Overall it seems that treatment outcome varies among countries, but within countries treatment outcome in rural settings are very similar to those in urban settings, except in extreme conditions. These observations are in line with the fact that national ART-programme management plays a role in treatment outcome in resource-limited countries [2] . Although it has to be noted that our studies and many of the above mentioned studies are not representative of overall outcome of ART in rural settings.

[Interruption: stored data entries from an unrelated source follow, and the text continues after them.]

theorem runScript_ends (sc : Script) (s : State) (acks : List Bool) :
    ScriptEnds sc s acks (runScript sc s acks) := by
  induction sc generalizing s acks with
  | nil => exact .inl ⟨s, [], by simp [sampledAcks], .refl s, .nil⟩
  | cons item sc ih =>
    cases item with
    | setXst x => exact (ih _ _).lift (.setXst s x) rfl
    | setLink l => exact (ih _ _).lift (.setLink s l) rfl
    | micro ph m =>
      have hm : scriptMicros (.micro ph m :: sc) = m :: scriptMicros sc := rfl
      by_cases hdue : s.resetDue = true
      · exact .inr (.inr (.inl ⟨s, [], by simp [runScript, hdue], .refl s, hdue, [], _, rfl, .nil⟩))
      have hr : runScript (.micro ph m :: sc) s acks =
          match runMicro m (s.enterPhase ph) with
          | .ok s' sample => runScript sc s'.advance (addSample acks sample)
          | .fail s' => .failed s'.advance acks
          | .bad => .bad := by
        simp only [runScript, hdue]
        rfl
      rcases runMicro_ends m (s.enterPhase ph) with ⟨v, d, h⟩ | ⟨e, d, he, h⟩ | h
      · have hf := ScriptFrame.event s ph (okEvent v m) d
        have hacks : ∀ evs, addSample acks (if m = .smp .clk ∨ m = .smp .dio then some v else none) ++
            sampledAcks evs = acks ++ sampledAcks (okEvent v m :: evs) := fun evs => by
          cases m with
          | smp l => cases l <;> simp [addSample, sampledAcks, okEvent]
          | _ => simp [addSample, sampledAcks, okEvent]
        rw [hr, h]
        unfold ScriptEnds
        rw [hm]
        rcases ih ((s.enterPhase ph).withEvent (okEvent v m) d).advance (addSample acks _) with
          ⟨t, evs, h, hs, ho⟩ | ⟨t, evs, e, h, hs, he, ms, m', rest, hms, ho, hx⟩ |
          ⟨t, evs, h, hs, hdue', ms, rest, hms, ho⟩ | h
        · exact .inl ⟨t, okEvent v m :: evs, h.trans (by rw [hacks]), hf.trans hs, .cons ⟨v, rfl⟩ ho⟩
        · exact .inr (.inl ⟨t, okEvent v m :: evs, e, h.trans (by rw [hacks]), hf.trans hs, he, m :: ms, m',
            rest, by rw [hms, List.cons_append], .cons ⟨v, rfl⟩ ho, hx⟩)
        · exact .inr (.inr (.inl ⟨t, okEvent v m :: evs, h, hf.trans hs, hdue', m :: ms, rest,
            by rw [hms, List.cons_append], .cons ⟨v, rfl⟩ ho⟩))
        · exact .inr (.inr (.inr h))
      · refine .inr (.inl ⟨_, [], e, by rw [hr, h]; simp [sampledAcks], .event s ph e d, ?_, [], m,
          scriptMicros sc, rfl, .nil, he⟩)
        cases m <;> simp [failEvent] at he <;> subst he <;> rfl
      · exact .inr (.inr (.inr (by rw [hr, h])))

/-- A script that ends or fails keeps the frame. -/
theorem runScript_frame {sc : Script} {s t : State} {acks acks' : List Bool}
    (h : runScript sc s acks = .done t acks' ∨ runScript sc s acks = .failed t acks') :
    ∃ evs, ScriptFrame s t evs := by
  rcases runScript_ends sc s acks with ⟨u, evs, k, hf, _⟩ | ⟨u, evs, e, k, hf, _⟩ |
    ⟨u, evs, k, _⟩ | k <;> rw [k] at h <;> simp at h
  · exact ⟨evs, h.1 ▸ hf⟩
  · exact ⟨evs ++ [e], h.1 ▸ hf⟩

/-! ### Which answers a script takes -/

/-- The micro-operations that draw `op_ok` (R39). -/
def Micro.isLineOp : Micro → Bool
  | .dir _ _ => true
  | .drv _ _ => true
  | .smp _ => true
  | .claim _ => false
  | .hold => false
  | .rel _ => false

/-- The micro-operations that draw `dio_level` when they succeed (R39). -/
def Micro.isSample : Micro → Bool
  | .smp _ => true
  | _ => false

/-- CLAIM, which draws `claim_ok` (R39). -/
def Micro.isClaim : Micro → Bool
  | .claim _ => true
  | _ => false

/-- The events of micro-operations that all succeed, the samples reading `levels` in order. -/
def microEvents : List Micro → (Nat → Level) → List LineEvent
  | [], _ => []
  | m :: ms, levels =>
    okEvent (levels 0) m :: microEvents ms fun k => levels (k + m.isSample.toNat)

/-- The line operations among events: how many `op_ok` answers they took. -/
abbrev lineOps (evs : List LineEvent) : Nat := evs.countP (·.isLineOp)

@[simp] theorem okEvent_isLineOp (v : Level) (m : Micro) :
    (okEvent v m).isLineOp = m.isLineOp := by cases m <;> rfl

/-- A micro-operation other than CLAIM without a failed precondition does as its answer says. -/
theorem runMicro_answer (m : Micro) (s : State) (hc : m.isClaim = false) :
    runMicro m s = .bad ∨
    ((m.isLineOp = true → s.opAnswer 0 = true) ∧
      runMicro m s = .ok (s.withEvent (okEvent (s.levelAnswer 0) m)
          (s.draws.used 0 m.isLineOp.toNat m.isSample.toNat))
        (if m.isSample then some (s.levelAnswer 0) else none)) ∨
    (m.isLineOp = true ∧ s.opAnswer 0 = false ∧
      runMicro m s = .fail
        (s.withEvent (okEvent (s.levelAnswer 0) m).failedForm (s.draws.used 0 1 0))) := by
  cases m with
  | claim l => simp [Micro.isClaim] at hc
  | hold => exact .inr (.inl ⟨by simp [Micro.isLineOp], by simp [Micro.isLineOp, Micro.isSample]; rfl⟩)
  | rel l =>
    simp only [runMicro, microRel]
    split
    · exact .inr (.inl ⟨by simp [Micro.isLineOp],
        by cases l <;> simp [Micro.isLineOp, Micro.isSample] <;> rfl⟩)
    · exact .inl rfl
  | dir l d =>
    simp only [runMicro, microDir, drawOpOk_eq]
    split
    · split
      · exact .inr (.inl ⟨fun _ => ‹_›, by cases l <;> rfl⟩)
      · exact .inr (.inr ⟨rfl, by rename_i h; simpa using h, by cases l <;> rfl⟩)
    · exact .inl rfl
  | drv l v =>
    simp only [runMicro, microDrv, drawOpOk_eq]
    split
    · split
      · exact .inr (.inl ⟨fun _ => ‹_›, by cases l <;> rfl⟩)
      · exact .inr (.inr ⟨rfl, by rename_i h; simpa using h, by cases l <;> rfl⟩)
    · exact .inl rfl
  | smp l =>
    simp only [runMicro, microSmp, drawOpOk_eq, drawDioLevel_eq]
    split
    · split
      · refine .inr (.inl ⟨fun _ => ‹_›, ?_⟩)
        cases l <;> simp [Micro.isSample, Micro.isLineOp, State.levelAnswer, Draws.used] <;> rfl
      · exact .inr (.inr ⟨rfl, by rename_i h; simpa using h, by cases l <;> rfl⟩)
    · exact .inl rfl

As expected the observed drug resistance mutations were mainly associated with the drugs used in first line regimens, AZT/d4T and/or 3TC and/or EFV/NVP. Of the NRTI-associated DRMs, M184V selected by 3TC was the most frequent NRTI mutation, (88.1%). Frequently observed TAMs included M41L, D67N/D, K70R, K219E/Q and T215Y/F. The K65R mutation was seen in two patients. However, in the absence of biological monitoring in resource-limited countries, treatment failures are detected too late and patients continue their treatment even if it is failing and accumulate high numbers of mutations [2] [13] - [15] . Like in other reports on treatment outcome, several patients in our survey accumulated also high numbers of mutations and developed also cross-resistance to abacavir (ABC), didanosine (DDI) or the new NNRTI drugs like etravirine (ETR) and rilpivirine (RPV) thus compromising these drugs for second- and/or third-line treatment. Among NNRTI mutations, Y181C/Y and K103N were most frequently observed.

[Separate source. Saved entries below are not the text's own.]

/-- A run that goes on where another ended: `mark` is how the first ended. -/
theorem Interruption.andThen {run first second : State → ScriptEnd} {mark : State → ScriptEnd}
    {s t u : State} {r : ScriptEnd} {a b : List LineEvent}
    (hmark : ∀ f x, (mark x).mapState f = mark (f x))
    (hnext : ∀ x y, first x = mark y → run x = second y)
    (hcut : ∀ x y, first x = .cut y → run x = .cut y)
    (h : Interruption first s t (mark t) a) (k : Interruption second t u r b) :
    Interruption run s u r (a ++ b) where
  trace := by rw [k.trace, h.trace, List.append_assoc]
  seq := by rw [k.seq, h.seq, List.length_append, Nat.add_assoc]
  params := k.params.trans h.params
  hostRead := k.hostRead.trans h.hostRead
  inputs := k.inputs.trans h.inputs
  bitOrder := k.bitOrder.trans h.bitOrder
  notCut := k.notCut
  late := by
    intro hold buf ins hlate
    have hfirst := h.late hold buf ins fun n rest hins => by
      have := hlate n rest hins
      have := k.seq
      omega
    rw [hmark] at hfirst
    rw [hnext _ _ hfirst]
    exact k.late hold buf ins hlate
  cut := by
    intro hold buf n rest hs hu
    have hseq := h.seq
    by_cases hn : n < t.seqIndex
    · obtain ⟨d, hd⟩ := h.cut hold buf n rest hs hn
      refine ⟨d, ?_⟩
      rw [hcut _ _ hd, List.take_append_of_le_length (by omega)]
    · have hfirst := h.late hold buf (.reset n :: rest) fun n' rest' hins => by
        obtain ⟨rfl, -⟩ : n = n' ∧ rest = rest' := by simpa using hins
        omega
      rw [hmark] at hfirst
      obtain ⟨d, hd⟩ := k.cut hold buf n rest (by omega) hu
      refine ⟨d, ?_⟩
      rw [hnext _ _ hfirst, hd]
      have htake : (a ++ b).take (n - s.seqIndex) = a ++ b.take (n - t.seqIndex) := by
        rw [List.take_append, List.take_of_length_le (by omega)]
        congr 2
        omega
      simp only [State.cutAfter, htake, h.trace, h.params, h.hostRead, List.append_assoc]

/-- A run that begins by marking XST or LINK. -/
theorem Interruption.after {run second : State → ScriptEnd} {f : State → State} {s t : State}
    {r : ScriptEnd} {evs : List LineEvent} (hnext : ∀ x, run x = second (f x))
    (hside : ∀ h b ins, f (s.withSide h b ins) = (f s).withSide h b ins)
    (hf : ScriptFrame s (f s) []) (k : Interruption second (f s) t r evs) :
    Interruption run s t r evs where
  trace := by rw [k.trace, hf.trace, List.append_nil]
  seq := by rw [k.seq, hf.seq, List.length_nil, Nat.add_zero]
  params := k.params.trans hf.params
  hostRead := k.hostRead.trans hf.hostRead
  inputs := k.inputs.trans hf.inputs
  bitOrder := k.bitOrder.trans hf.bitOrder
  notCut := k.notCut
  late := fun h b ins hlate => by rw [hnext, hside, k.late h b ins hlate]
  cut := by
    intro h b n rest hs ht
    have hseq : (f s).seqIndex = s.seqIndex := hf.seq
    obtain ⟨d, hd⟩ := k.cut h b n rest (by omega) ht
    refine ⟨d, ?_⟩
    rw [hnext, hside, hd, hseq]
    simp only [State.cutAfter, hf.trace, hf.params, hf.hostRead, List.append_nil]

Globally, the HIV-1 subtypes and CRFs which we documented here, are concordant with previous reports on HIV-1 variants circulating in Togo and neighbouring countries where CRF02_AG, CRF06_cpx and subtype G are the most common variants [9] [16] - [19] . CRF02_AG, which is the major variant in West Africa, accounted for approximately 50% in Togo, which is lower than in some other West African countries [17] - [19] .
5. Conclusion
The observations on ART treatment outcome from ART clinics in rural settings are close to observations in Lomé, the capital city. The expansion of ART in Togo still represents a challenge and ART outcome still needs to be improved. Although access to viral load will improve treatment outcome, better programme management and implementation of actions to improve factors as patient adherence, drugs stock-outs and lost to follow-up are also essential.
Acknowledgements
We thank Nicole Vidal for technical assistance.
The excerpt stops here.